Recent Performance Benchmarks of OpenLB 1.5 on the HoreKa Supercomputer at KIT • OpenLB

Following up on the performance-focused release of OpenLB 1.5 we updated our Performance showcases to include scalability plots on up to 128 CPU-only resp. Multi-GPU nodes of the HoreKa supercomputer at the Karlsruhe Institute of Technology (KIT).
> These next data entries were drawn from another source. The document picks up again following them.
/-- A carry adds one to the number that the pending bytes spell, if CACHE has room for it (R205, R250). -/
theorem codeValue_owed_eq {s : State} (howed : 1 ≤ s.cacheSize.toNat)
    (hroom : 2 ^ 32 ≤ s.low.toNat → s.cache.toNat ≤ 0xFE) :
    codeValue (owedStream s) = codeValue (s.sent ++ pendingBytes s) + s.low.toNat / 2 ^ 32 := by
  have hlow := s.low.isLt
  obtain ⟨n, hn⟩ := Nat.exists_eq_add_of_le' howed
  rw [owedStream, pendingBytes, hn, codeValue_append_list, codeValue_append_list, owedBytes, List.length_cons,
    List.length_cons, List.length_replicate, List.length_replicate, Nat.add_assoc, codeValue_cons, codeValue_cons,
    List.length_replicate, List.length_replicate]
  by_cases hcarry : 2 ^ 32 ≤ s.low.toNat
  · have hone : s.low.toNat / 2 ^ 32 = 1 := by omega
    have hsum : (BitVec.ofNat 8 (s.cache.toNat + 1)).toNat = s.cache.toNat + 1 := by
      have := hroom hcarry
      rw [BitVec.toNat_ofNat]
      omega
    rw [hone, hsum, show BitVec.ofNat 8 (0xFF + 1) = 0 from rfl, codeValue_replicate_zero, Nat.add_zero,
      Nat.add_assoc, codeValue_replicate_full]
    ring
  · have hzero : s.low.toNat / 2 ^ 32 = 0 := by omega
    simp only [hzero, Nat.add_zero, BitVec.ofNat_toNat, BitVec.setWidth_eq]
    rfl

theorem streamValue_eq_owed {s : State} (howed : 1 ≤ s.cacheSize.toNat)
    (hroom : 2 ^ 32 ≤ s.low.toNat → s.cache.toNat ≤ 0xFE) :
    streamValue s = codeValue (owedStream s) * 2 ^ 32 + s.low.toNat % 2 ^ 32 := by
  have hsplit := Nat.div_add_mod s.low.toNat (2 ^ 32)
  rw [codeValue_owed_eq howed hroom, streamValue]
  omega

theorem EncSplit.streamValue_eq_owed {s : State} (h : EncSplit s) :
    streamValue s = codeValue (owedStream s) * 2 ^ 32 + s.low.toNat % 2 ^ 32 :=
  Machine.streamValue_eq_owed h.owed h.cache_le_of_carry

/-- A ShiftLow moves the number up by one byte. -/
theorem streamValue_shiftedOut {s : State} (howed : 1 ≤ s.cacheSize.toNat) (hnone : shiftOverflow s = none)
    (hroom : 2 ^ 32 ≤ s.low.toNat → s.cache.toNat ≤ 0xFE) : streamValue (shiftedOut s) = streamValue s * 2 ^ 8 := by
  have hdone := shiftedOut_done hnone
  have hlow := s.low.isLt
  have hlow' := hdone.low
  have hbyte : (BitVec.ofNat 8 (s.low.toNat / 2 ^ 24)).toNat = s.low.toNat / 2 ^ 24 % 2 ^ 8 := BitVec.toNat_ofNat _ _
  rw [streamValue_eq_owed howed hroom, streamValue_eq_owed hdone.owed (fun hcarry => by omega),
    shiftedOut_owedStream howed hnone, codeValue_append, hbyte, hlow']
  omega

/-- How many bytes of its stream a decoder in step with the encoder has consumed: as many as the encoder has sent or
owes, and the four of LOW. -/
def position (s : State) : Nat := s.sent.length + s.cacheSize.toNat + 4

theorem position_eq_owed (s : State) : position s = (owedStream s).length + 4 := by
  rw [owedStream, List.length_append, owedBytes_length, position]

theorem position_shiftedOut {s : State} (howed : 1 ≤ s.cacheSize.toNat) (hnone : shiftOverflow s = none) :
    position (shiftedOut s) = position s + 1 := by
  rw [position_eq_owed, position_eq_owed, shiftedOut_owedStream howed hnone, List.length_append, List.length_singleton]

end Sys2Proof.Machine
end

section
/-! PROOFS. The bytes that an encoder stream ends with lie in the interval of each of its states (`41_range_coder.md`
R249): read back from the end of the stream, an operation narrows the interval and a renormalization moves it. -/

namespace Sys2Proof.Machine

theorem codeValue_take_succ {F : List Byte} {n : Nat} (h : n < F.length) :
    codeValue (F.take (n + 1)) = codeValue (F.take n) * 2 ^ 8 + F[n].toNat := by
  rw [List.take_succ_eq_append_getElem h, codeValue_append]

/-- The stream `F` goes on from `s`: its bytes up to those a decoder in step has consumed lie in the interval of
`s`. -/
structure Leads (F : List Byte) (s : State) : Prop where
  length : position s ≤ F.length
  low : streamValue s ≤ codeValue (F.take (position s))
  high : codeValue (F.take (position s)) < streamValue s + s.range.toNat

/-- The interval of `t` is within that of `s`, and nothing is sent between them. -/
structure Within (s t : State) : Prop where
  sent : t.sent = s.sent
  cache : t.cache = s.cache
  owed : t.cacheSize = s.cacheSize
  low : s.low.toNat ≤ t.low.toNat
  top : t.low.toNat + t.range.toNat ≤ s.low.toNat + s.range.toNat

theorem Within.refl (s : State) : Within s s := ⟨rfl, rfl, rfl, le_rfl, le_rfl⟩

theorem Within.position {s t : State} (h : Within s t) : Machine.position t = Machine.position s := by
  rw [Machine.position, h.sent, h.owed, Machine.position]

theorem Within.streamValue {s t : State} (h : Within s t) :
    Machine.streamValue t + s.low.toNat = Machine.streamValue s + t.low.toNat := by
  rw [Machine.streamValue, Machine.streamValue, pendingBytes, pendingBytes, h.sent, h.owed, h.cache]
  omega

theorem Leads.of_within {F : List Byte} {s t : State} (h : Leads F t) (hin : Within s t) : Leads F s := by
  obtain ⟨hlength, hlow, hhigh⟩ := h
  have hvalue := hin.streamValue
  have hup := hin.low
  have htop := hin.top
  rw [hin.position] at hlength hlow hhigh
  exact ⟨hlength, by omega, by omega⟩

/-- A renormalization's closed form, where RANGE has to move up. -/
structure MovedUp (s t : State) : Prop where
  position : Machine.position t = Machine.position s + 1
  value : Machine.streamValue t = Machine.streamValue s * 2 ^ 8
  range : t.range.toNat = s.range.toNat * 2 ^ 8

theorem EncSplit.movedUp {s : State} (h : EncSplit s) (hr : s.range.toNat < top)
    (hnone : renormOverflow s = none) : MovedUp s (renormalizedEnc s) := by
  rw [renormOverflow_of_lt_top hr] at hnone
  rw [renormalizedEnc_of_lt_top hr]
  have howed : 1 ≤ (rangeShifted s).cacheSize.toNat := h.owed
  refine ⟨position_shiftedOut howed hnone, streamValue_shiftedOut howed hnone h.cache_le_of_carry, ?_⟩
  rw [shiftedOut_range, rangeShifted_eq]
  exact range_shift_toNat hr

theorem Leads.of_movedUp {F : List Byte} {s t : State} (h : Leads F t) (hup : MovedUp s t) : Leads F s := by
  obtain ⟨hlength, hlow, hhigh⟩ := h
  rw [hup.position] at hlength hlow hhigh
  have hbyte := (F[Machine.position s]'hlength).isLt
  rw [codeValue_take_succ hlength, hup.value] at hlow hhigh
  rw [hup.range] at hhigh
  exact ⟨Nat.le_of_succ_le hlength, by omega, by omega⟩

theorem Leads.of_renormalized {F : List Byte} {s : State} (hsplit : EncSplit s) (hnone : renormOverflow s = none)
    (h : Leads F (renormalizedEnc s)) : Leads F s := by
  by_cases hr : s.range.toNat < Machine.top
  · exact h.of_movedUp (hsplit.movedUp hr hnone)
  · rw [renormalizedEnc_of_top_le (Nat.not_lt.1 hr)] at h; exact h

/-! ### The operations -/

/-- The split's two sub-intervals as numbers (R208). -/
theorem splitEnc_toNat {s : State} (h : EncOk s) {p : Prob} (hp : 31 ≤ p.toNat ∧ p.toNat ≤ 2017) (b : Bool) :
    (splitEnc p b s).low.toNat = s.low.toNat + (if b then (boundOf s.range p).toNat else 0)
      ∧ (splitEnc p b s).range.toNat
        = if b then s.range.toNat - (boundOf s.range p).toNat else (boundOf s.range p).toNat := by
  obtain ⟨-, hhi⟩ := boundOf_bounds h.range hp
  have hl := h.low
  cases b
  · exact ⟨rfl, rfl⟩
  · simp only [splitEnc_low, splitEnc_range, if_true]
    exact ⟨low_add_toNat (by omega), BitVec.toNat_sub_of_le (by rw [BitVec.le_def]; omega)⟩

/-- The halving's two sub-intervals as numbers (R220). -/
theorem halveEnc_toNat {s : State} (h : EncOk s) (b : Bool) :
    (halveEnc b s).low.toNat = s.low.toNat + (if b then (s.range >>> 1).toNat else 0)
      ∧ (halveEnc b s).range.toNat = (s.range >>> 1).toNat := by
  have hl := h.low
  refine ⟨?_, by rw [halveEnc_range]⟩
  cases b
  · rfl
  · simp only [halveEnc_low, if_true]
    exact low_add_toNat (by rw [half_toNat]; omega)

theorem encBitSplit_within {s : State} (h : EncOk s) {p : Prob} (hp : 31 ≤ p.toNat ∧ p.toNat ≤ 2017) (a : Nat)
    (b : Bool) : Within s (encBitSplit a b p s) := by
  obtain ⟨hlow, hrange⟩ := splitEnc_toNat h hp b
  obtain ⟨-, hhi⟩ := boundOf_bounds h.range hp
  refine ⟨splitEnc_sent p b s, splitEnc_cache p b s, splitEnc_cacheSize p b s, ?_, ?_⟩
  · show s.low.toNat ≤ (splitEnc p b s).low.toNat
    omega
  · show (splitEnc p b s).low.toNat + (splitEnc p b s).range.toNat ≤ s.low.toNat + s.range.toNat
    cases b <;> simp only [if_true, Bool.false_eq_true, if_false] at hlow hrange <;> omega

theorem halveEnc_within {s : State} (h : EncOk s) (b : Bool) : Within s (halveEnc b s) := by
  obtain ⟨hlow, hrange⟩ := halveEnc_toNat h b
  rw [half_toNat] at hlow hrange
  refine ⟨halveEnc_sent b s, halveEnc_cache b s, halveEnc_cacheSize b s, by omega, ?_⟩
  cases b <;> simp only [if_true, Bool.false_eq_true, if_false] at hlow <;> omega

theorem EncOpen.opSplit_within {s : State} (h : EncOpen s) {op : EncOp} (hop : isCodingOp op = true)
    (hread : ∀ a, opWrites op a → Readable a s) : Within s (opSplit op s) := by
  cases op with
  | modelBit a b =>
    obtain ⟨p, hword, hp⟩ := (hread a rfl).value
    rw [opSplit, encSplitResult_eq hword]
    exact encBitSplit_within h.coder (h.live.prob_bounds hp) a b
  | directBit b => rw [opSplit, encHalveResult_eq]; exact halveEnc_within h.coder b
  | norm => exact .refl s
  | shift | send | close => cases hop

theorem Leads.of_opsResult {F : List Byte} {ops : List EncOp} (hops : ops.all isCodingOp = true) {s : State}
    (h : EncOpen s) (hread : OpsReadable ops s) (hnone : opsOverflow ops s = none)
    (hleads : Leads F (opsResult ops s)) : Leads F s := by
  induction ops generalizing s with
  | nil => exact hleads
  | cons op ops ih =>
    rw [List.all_cons, Bool.and_eq_true] at hops
    obtain ⟨hreadOp, hread⟩ := List.forall_mem_cons.1 hread
    obtain ⟨hnorm, hnone⟩ := opsOverflow_cons_none.1 hnone
    have hstep : Leads F (opStep op s) :=
      ih hops.2 (h.opStep hops.1 hreadOp hnorm) (OpsReadable.opStep hread hnorm) hnone hleads
    exact (Leads.of_renormalized (h.runEncOp_eq hops.1 hreadOp).2 hnorm hstep).of_within
      (h.opSplit_within hops.1 hreadOp)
These results were presented at the 25th Results and Review Workshop of the HLRS this October and are accepted for publication in the annual proceedings on High Performance Computing in Science and Engineering.

The following plots document the per-node performance in Billions of Cell Updates per Second (GLUPs) for various problem sizes of the established lid driven cavity benchmark case. Highlights include weak scaling efficiencies up to 1.01 for hybrid AVX-512 vectorized CPU resp. up to 0.9 for CUDA GPU execution alongside a total peak performance of 1.33 Trillion Cell Updates per Second when using 512 NVIDIA A100 GPUs. Further details including individual strong scaling values are available in the performance section.

Scalability of OpenLB 1.5 on HoreKa using hybrid execution (MPI + OpenMP + AVX-512 Vectorization)

Scalability of OpenLB 1.5 on HoreKa using multi GPU execution (MPI + CUDA)

Plots, vectorization and CUDA GPU implementation contributed by Adrian Kummerländer.

A. Kummerländer, F. Bukreev, S. Berg, M. Dorn and M.J. Krause. Advances in Computational Process Engineering using Lattice Boltzmann Methods on High Performance Computers for Solving Fluid Flow Problems. In: High Performance Computing in Science and Engineering ’22 (accepted).